Los especialistas no pudieron asegurar que los relés hayan funcionado porque nunca se habían probado frente a un hecho de semejante magnitud.

En caso que la señal de Transener haya sido enviada correctamente, cuando la caída de generación provoca una oscilación de frecuencia sincrónica, las generadoras tiene que poder estar en condiciones de operar en un escenario complejo de entre 48 y 49 ciclos de frecuencia para garantizar la estabilidad del sistema.

Lo que tendrá que precisar el regulador es si las generadoras que estaban inyectando energía respondieron de acuerdo con esa previsión frente a las primeras oscilaciones o se desconectaron de la red antes de lo previsto agudizando el problema.

La última medición informó que al momento del blackout la frecuencia del sistema era de 48.3 hertz, al límite de lo técnicamente operable.
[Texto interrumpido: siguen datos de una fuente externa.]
-- ==== Sys2Proof/Machine/Arith.lean ====
section
/-! DEFINITION. Machine/Arith.lean: ADD, SUB, CMP, AND, OR, XOR and ADDS (41_arith_logic.md). -/

namespace Sys2Proof.Machine

/-- Writes a 16-bit result to Rd and FLAG. -/
def writeResult (s : State) (rd : Reg) (r : Word) (fl : Flags) : Res State :=
  (writeReg s rd r).map fun t => t.setFlag fl

/-- The effect of a two-operand instruction with one 16-bit result: `r = f a b` to Rd, FLAG from the operands and the result
(41_arith_logic.md R130, R131). -/
def aluEffect (rd : Reg) (ea : EA) (s : State) (f : Word → Word → Word) (fl : Word → Word → Word → Flags) : Res State :=
  (readReg s rd).bind fun a =>
    (operand s ea).bind fun b =>
      writeResult s rd (f a b) (fl a b (f a b))

/-- ADD: `Rd <- Rd + [EA]` (R132). -/
def execAdd (rd : Reg) (ea : EA) (s : State) : Host.Outcome State Fault Refusal :=
  performSeq (.add rd ea) s (aluEffect rd ea s (fun a b => a + b) (fun a b r => addFlags s.flag a b r))

/-- SUB: `Rd <- Rd - [EA]` (R133). -/
def execSub (rd : Reg) (ea : EA) (s : State) : Host.Outcome State Fault Refusal :=
  performSeq (.sub rd ea) s (aluEffect rd ea s (fun a b => a - b) (fun a b r => subFlags s.flag a b r))

/-- CMP: the flags of SUB, no register written (R134). -/
def execCmp (rd : Reg) (ea : EA) (s : State) : Host.Outcome State Fault Refusal :=
  performSeq (.cmp rd ea) s
    ((readReg s rd).bind fun a => (operand s ea).map fun b => s.setFlag (subFlags s.flag a b (a - b)))

/-- AND: bitwise; C and V drawn (R135). -/
def execAnd (rd : Reg) (ea : EA) (s : State) : Host.Outcome State Fault Refusal :=
  performSeq (.and rd ea) s (aluEffect rd ea s (fun a b => a &&& b) (fun _ _ r => resultFlags s.tick s.flag r))

/-- OR: bitwise; C and V drawn (R136). -/
def execOr (rd : Reg) (ea : EA) (s : State) : Host.Outcome State Fault Refusal :=
  performSeq (.or rd ea) s (aluEffect rd ea s (fun a b => a ||| b) (fun _ _ r => resultFlags s.tick s.flag r))

/-- XOR: bitwise; C and V drawn (R137). -/
def execXor (rd : Reg) (ea : EA) (s : State) : Host.Outcome State Fault Refusal :=
  performSeq (.xor rd ea) s (aluEffect rd ea s (fun a b => a ^^^ b) (fun _ _ r => resultFlags s.tick s.flag r))

/-- ADDS: `Rd <- Rd + [EA]*2`, the operand doubled; C and V drawn (R138). -/
def execAdds (rd : Reg) (ea : EA) (s : State) : Host.Outcome State Fault Refusal :=
  performSeq (.adds rd ea) s (aluEffect rd ea s (fun a b => a + 2#16 * b) (fun _ _ r => resultFlags s.tick s.flag r))

end Sys2Proof.Machine
end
En términos simplificados, lo que deberá precisar el informe del regulador es si las centrales de generación que estaban activas en ese momento pudieron soportar las oscilaciones de frecuencia o se desconectaron antes de lo previsto por fallas en los sistemas de control.

Una vez que se procese la información disponible para identificar la cadena de responsabilidades, se procederá a sancionar a los responsables de la falla. La máxima sanción que se aplicó con el marco regulatorio vigente fue la multa de 90 millones de dólares que recibió Edesur en la década del 90 luego de la caída de su central de Azopardo.

Algo importante a tener en cuenta es que la desconexión automática ante inestabilidades de frecuencia en red lo que buscan es proteger las máquinas generadoras, no agravar por cascada a tamaño nacional un apagón inicial de tamaño a lo sumo provincial.

En AgendAR observamos que las dos centrales en desconectarse primero, Yacyretá y Salto Grande, son las dos mayores unidades de potencia de base de la red nacional. Era difícil que no arrastraran al resto del sistema. Creemos que al sistema le faltan más fuentes robustas y grandes de potencia de base independientes de la meteorología. Es inevitable preguntarse si añadir algunas nucleares grandes en zona centro no anclarían mejor el sistema.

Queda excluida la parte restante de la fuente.